Stored items:
>>>

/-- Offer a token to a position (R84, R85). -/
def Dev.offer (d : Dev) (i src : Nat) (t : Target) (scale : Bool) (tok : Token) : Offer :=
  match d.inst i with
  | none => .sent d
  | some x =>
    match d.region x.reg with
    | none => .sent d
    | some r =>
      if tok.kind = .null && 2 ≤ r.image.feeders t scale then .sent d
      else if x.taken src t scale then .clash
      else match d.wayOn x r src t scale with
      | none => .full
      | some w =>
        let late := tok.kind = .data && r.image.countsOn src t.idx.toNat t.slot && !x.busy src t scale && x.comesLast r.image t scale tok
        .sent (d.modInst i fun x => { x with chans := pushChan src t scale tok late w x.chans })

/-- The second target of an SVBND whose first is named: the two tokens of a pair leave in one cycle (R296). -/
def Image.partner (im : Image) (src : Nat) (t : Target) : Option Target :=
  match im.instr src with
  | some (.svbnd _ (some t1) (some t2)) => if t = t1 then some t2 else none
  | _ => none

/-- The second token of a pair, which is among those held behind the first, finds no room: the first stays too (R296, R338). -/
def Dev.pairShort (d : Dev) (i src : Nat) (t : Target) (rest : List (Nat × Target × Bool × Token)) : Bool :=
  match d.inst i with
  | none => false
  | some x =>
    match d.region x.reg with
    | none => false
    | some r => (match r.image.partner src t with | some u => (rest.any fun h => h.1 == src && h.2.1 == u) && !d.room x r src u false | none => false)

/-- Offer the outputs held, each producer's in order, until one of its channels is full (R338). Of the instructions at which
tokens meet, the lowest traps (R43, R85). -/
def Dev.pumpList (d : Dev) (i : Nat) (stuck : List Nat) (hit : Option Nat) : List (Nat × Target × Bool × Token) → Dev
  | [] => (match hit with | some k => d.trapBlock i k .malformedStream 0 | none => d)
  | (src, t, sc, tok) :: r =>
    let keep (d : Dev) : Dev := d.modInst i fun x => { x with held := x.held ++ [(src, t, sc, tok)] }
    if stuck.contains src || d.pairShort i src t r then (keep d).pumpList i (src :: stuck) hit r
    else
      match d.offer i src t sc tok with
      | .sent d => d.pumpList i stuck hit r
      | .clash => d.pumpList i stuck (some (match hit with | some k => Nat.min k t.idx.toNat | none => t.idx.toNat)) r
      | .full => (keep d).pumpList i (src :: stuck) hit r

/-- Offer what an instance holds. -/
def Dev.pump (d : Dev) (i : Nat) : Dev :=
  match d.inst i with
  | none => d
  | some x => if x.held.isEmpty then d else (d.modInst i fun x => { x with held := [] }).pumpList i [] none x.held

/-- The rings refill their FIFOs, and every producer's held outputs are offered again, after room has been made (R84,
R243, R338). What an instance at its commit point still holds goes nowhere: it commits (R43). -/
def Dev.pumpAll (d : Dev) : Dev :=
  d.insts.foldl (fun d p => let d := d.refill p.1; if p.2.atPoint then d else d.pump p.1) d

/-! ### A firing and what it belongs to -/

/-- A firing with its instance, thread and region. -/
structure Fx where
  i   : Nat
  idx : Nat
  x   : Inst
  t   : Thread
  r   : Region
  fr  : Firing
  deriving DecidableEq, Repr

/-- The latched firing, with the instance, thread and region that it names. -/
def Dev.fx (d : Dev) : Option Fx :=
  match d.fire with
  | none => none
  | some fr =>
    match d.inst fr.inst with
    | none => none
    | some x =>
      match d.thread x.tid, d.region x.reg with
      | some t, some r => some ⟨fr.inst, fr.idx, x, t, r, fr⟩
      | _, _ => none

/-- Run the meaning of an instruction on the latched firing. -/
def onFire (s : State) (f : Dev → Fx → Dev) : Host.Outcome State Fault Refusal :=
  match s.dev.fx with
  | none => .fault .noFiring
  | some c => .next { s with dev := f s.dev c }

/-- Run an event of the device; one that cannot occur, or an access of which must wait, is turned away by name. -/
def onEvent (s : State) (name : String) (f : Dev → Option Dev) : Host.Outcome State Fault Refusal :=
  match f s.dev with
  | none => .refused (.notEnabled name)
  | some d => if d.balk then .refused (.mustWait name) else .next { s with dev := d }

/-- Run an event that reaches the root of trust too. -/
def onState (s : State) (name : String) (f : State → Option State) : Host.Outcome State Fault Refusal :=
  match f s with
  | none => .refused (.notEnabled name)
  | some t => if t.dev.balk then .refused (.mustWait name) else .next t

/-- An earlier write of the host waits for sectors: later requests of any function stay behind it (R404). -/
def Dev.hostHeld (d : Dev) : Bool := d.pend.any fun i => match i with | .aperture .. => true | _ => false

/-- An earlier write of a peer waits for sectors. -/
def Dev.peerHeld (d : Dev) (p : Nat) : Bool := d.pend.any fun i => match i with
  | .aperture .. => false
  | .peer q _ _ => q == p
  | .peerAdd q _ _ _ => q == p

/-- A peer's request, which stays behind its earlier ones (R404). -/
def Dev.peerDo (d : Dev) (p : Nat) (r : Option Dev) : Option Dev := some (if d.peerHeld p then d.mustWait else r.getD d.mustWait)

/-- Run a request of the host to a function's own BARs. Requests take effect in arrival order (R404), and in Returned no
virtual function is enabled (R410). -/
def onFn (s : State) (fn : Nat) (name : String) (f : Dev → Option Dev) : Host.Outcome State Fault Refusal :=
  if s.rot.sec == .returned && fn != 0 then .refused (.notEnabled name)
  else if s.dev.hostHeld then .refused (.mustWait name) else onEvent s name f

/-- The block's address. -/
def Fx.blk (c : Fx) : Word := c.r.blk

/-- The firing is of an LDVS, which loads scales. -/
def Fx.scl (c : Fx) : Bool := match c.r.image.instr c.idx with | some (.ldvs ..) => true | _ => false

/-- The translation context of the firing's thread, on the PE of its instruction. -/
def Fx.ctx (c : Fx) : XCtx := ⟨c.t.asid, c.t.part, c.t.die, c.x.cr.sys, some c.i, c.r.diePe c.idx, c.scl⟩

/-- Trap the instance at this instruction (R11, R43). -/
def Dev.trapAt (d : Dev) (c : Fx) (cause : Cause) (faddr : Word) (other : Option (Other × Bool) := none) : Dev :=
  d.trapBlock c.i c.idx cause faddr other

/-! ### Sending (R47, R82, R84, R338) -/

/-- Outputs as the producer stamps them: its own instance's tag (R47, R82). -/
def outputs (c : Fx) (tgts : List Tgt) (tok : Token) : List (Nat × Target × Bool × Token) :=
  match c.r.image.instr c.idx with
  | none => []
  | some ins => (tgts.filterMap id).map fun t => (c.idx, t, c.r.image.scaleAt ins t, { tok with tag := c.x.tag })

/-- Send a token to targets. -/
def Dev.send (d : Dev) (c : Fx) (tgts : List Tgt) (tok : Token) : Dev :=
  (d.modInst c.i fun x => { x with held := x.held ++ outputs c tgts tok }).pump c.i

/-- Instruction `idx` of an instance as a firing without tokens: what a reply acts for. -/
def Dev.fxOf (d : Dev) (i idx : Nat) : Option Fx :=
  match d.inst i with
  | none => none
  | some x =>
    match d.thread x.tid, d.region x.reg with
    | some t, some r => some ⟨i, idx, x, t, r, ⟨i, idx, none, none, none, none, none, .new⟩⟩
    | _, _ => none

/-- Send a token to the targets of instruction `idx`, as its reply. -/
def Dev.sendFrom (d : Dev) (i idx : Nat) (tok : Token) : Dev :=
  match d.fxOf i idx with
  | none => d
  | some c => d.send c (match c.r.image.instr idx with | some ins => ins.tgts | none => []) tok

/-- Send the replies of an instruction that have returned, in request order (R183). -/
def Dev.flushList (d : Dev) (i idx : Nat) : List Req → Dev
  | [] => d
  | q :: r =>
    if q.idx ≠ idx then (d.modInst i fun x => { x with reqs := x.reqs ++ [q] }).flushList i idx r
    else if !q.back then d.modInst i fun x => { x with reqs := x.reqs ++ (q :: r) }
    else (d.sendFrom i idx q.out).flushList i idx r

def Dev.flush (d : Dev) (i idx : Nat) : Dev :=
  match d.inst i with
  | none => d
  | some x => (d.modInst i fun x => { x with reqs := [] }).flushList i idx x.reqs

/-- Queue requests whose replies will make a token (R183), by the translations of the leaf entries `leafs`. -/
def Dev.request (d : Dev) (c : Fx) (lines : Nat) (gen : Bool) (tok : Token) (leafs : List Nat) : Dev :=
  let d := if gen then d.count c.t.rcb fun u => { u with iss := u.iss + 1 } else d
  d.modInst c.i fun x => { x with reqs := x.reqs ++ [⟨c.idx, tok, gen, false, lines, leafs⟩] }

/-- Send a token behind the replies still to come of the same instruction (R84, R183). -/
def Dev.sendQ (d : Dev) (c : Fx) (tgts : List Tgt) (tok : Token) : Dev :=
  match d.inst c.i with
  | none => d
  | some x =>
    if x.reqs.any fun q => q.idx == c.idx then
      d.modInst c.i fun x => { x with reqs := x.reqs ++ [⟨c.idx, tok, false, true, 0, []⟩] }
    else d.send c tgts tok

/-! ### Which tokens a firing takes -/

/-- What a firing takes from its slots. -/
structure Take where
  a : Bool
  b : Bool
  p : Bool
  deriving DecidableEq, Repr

<<<
>>>

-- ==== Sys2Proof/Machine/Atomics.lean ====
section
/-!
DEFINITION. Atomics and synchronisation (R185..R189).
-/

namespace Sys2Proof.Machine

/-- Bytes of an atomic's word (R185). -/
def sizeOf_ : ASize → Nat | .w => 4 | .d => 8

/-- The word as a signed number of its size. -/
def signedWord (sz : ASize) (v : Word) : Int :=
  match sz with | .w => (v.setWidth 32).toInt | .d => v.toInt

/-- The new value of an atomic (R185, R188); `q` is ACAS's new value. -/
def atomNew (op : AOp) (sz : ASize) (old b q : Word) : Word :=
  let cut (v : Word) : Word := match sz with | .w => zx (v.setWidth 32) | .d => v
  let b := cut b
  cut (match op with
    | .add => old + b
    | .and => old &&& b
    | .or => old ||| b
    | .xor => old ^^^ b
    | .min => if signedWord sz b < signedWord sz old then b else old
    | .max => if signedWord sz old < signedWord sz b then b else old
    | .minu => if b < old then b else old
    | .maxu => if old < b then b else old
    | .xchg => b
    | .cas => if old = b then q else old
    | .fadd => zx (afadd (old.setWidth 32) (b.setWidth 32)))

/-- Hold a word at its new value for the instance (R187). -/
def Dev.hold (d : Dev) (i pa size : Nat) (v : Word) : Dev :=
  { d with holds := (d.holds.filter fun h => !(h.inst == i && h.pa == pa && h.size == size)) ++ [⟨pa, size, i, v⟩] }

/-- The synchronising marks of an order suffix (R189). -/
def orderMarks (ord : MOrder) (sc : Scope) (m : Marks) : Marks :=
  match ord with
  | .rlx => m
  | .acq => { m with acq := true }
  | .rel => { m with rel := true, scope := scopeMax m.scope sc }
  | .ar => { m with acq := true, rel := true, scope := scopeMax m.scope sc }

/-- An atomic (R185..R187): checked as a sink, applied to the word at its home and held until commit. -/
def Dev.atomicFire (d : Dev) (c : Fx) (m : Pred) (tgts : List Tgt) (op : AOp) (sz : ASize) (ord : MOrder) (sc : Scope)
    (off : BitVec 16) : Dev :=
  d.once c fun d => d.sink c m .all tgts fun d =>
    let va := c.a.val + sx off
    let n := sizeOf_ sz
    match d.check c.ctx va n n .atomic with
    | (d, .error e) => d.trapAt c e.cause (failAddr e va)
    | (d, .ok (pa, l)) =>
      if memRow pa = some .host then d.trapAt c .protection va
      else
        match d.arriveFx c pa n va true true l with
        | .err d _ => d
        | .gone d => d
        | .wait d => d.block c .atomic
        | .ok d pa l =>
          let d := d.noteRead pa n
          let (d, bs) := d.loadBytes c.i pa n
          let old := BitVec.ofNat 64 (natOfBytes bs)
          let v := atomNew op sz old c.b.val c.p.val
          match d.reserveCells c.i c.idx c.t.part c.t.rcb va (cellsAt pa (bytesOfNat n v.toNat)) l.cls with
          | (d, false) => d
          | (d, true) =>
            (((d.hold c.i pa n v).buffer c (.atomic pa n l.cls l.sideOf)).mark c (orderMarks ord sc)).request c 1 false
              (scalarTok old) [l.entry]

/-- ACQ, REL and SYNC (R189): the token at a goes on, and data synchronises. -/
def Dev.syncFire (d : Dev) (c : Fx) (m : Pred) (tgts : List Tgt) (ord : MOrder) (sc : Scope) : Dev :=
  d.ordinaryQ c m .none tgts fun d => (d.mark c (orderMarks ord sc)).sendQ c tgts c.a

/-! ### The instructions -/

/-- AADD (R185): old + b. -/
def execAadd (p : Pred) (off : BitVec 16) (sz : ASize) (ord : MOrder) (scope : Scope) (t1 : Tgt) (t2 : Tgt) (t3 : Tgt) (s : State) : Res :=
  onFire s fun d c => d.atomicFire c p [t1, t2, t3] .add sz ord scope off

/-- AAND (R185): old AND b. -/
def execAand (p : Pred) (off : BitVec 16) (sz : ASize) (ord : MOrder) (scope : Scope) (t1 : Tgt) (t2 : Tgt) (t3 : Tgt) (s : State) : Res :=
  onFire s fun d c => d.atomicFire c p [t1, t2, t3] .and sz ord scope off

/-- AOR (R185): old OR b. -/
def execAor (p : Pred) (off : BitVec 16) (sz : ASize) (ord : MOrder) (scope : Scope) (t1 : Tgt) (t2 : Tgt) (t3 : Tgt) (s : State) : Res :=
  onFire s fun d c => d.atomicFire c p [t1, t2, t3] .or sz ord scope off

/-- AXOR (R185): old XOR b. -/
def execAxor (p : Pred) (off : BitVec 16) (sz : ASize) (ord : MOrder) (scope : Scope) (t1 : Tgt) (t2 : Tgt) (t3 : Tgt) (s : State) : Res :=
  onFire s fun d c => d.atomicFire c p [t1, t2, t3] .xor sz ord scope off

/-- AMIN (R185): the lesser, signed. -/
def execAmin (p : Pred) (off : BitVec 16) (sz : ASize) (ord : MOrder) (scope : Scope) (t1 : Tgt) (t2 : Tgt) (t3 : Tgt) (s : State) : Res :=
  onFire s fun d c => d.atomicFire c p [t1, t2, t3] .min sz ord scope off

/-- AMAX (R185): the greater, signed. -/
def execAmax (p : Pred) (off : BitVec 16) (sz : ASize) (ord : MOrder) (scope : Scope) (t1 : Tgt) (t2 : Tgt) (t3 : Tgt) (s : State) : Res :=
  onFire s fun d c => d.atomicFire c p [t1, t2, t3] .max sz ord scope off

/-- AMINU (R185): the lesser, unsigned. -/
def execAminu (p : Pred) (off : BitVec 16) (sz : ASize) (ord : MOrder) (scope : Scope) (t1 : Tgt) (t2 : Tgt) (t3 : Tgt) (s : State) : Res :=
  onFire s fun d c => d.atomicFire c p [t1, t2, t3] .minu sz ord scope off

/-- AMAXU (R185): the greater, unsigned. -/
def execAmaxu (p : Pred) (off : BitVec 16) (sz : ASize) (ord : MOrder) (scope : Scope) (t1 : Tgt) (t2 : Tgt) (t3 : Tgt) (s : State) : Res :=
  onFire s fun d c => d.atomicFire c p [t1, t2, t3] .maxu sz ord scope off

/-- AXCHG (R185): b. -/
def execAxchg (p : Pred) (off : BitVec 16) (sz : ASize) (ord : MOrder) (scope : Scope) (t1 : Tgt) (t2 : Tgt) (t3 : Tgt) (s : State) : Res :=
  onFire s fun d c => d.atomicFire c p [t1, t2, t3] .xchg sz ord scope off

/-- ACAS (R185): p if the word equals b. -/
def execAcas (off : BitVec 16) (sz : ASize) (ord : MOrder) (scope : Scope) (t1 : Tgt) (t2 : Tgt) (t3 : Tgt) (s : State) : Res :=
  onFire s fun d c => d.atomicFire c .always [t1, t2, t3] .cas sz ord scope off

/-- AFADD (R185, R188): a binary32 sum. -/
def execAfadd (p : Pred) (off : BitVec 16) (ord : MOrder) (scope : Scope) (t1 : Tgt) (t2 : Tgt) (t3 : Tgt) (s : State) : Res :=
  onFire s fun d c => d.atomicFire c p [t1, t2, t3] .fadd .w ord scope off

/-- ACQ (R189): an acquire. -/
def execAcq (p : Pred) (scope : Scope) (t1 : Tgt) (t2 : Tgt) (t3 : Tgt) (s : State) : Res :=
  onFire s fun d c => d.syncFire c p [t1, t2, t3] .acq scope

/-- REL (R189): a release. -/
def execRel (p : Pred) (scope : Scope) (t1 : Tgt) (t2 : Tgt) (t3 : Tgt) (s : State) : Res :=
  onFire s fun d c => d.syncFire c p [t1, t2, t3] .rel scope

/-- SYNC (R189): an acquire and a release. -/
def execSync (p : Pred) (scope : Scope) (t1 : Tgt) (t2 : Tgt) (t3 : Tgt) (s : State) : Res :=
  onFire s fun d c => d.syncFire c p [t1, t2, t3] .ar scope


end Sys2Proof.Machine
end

<<<

Go through the entries and copy every line with "room".

## Solution
/-- The second token of a pair, which is among those held behind the first, finds no room: the first stays too (R296, R338). -/
    | some r => (match r.image.partner src t with | some u => (rest.any fun h => h.1 == src && h.2.1 == u) && !d.room x r src u false | none => false)
/-- The rings refill their FIFOs, and every producer's held outputs are offered again, after room has been made (R84,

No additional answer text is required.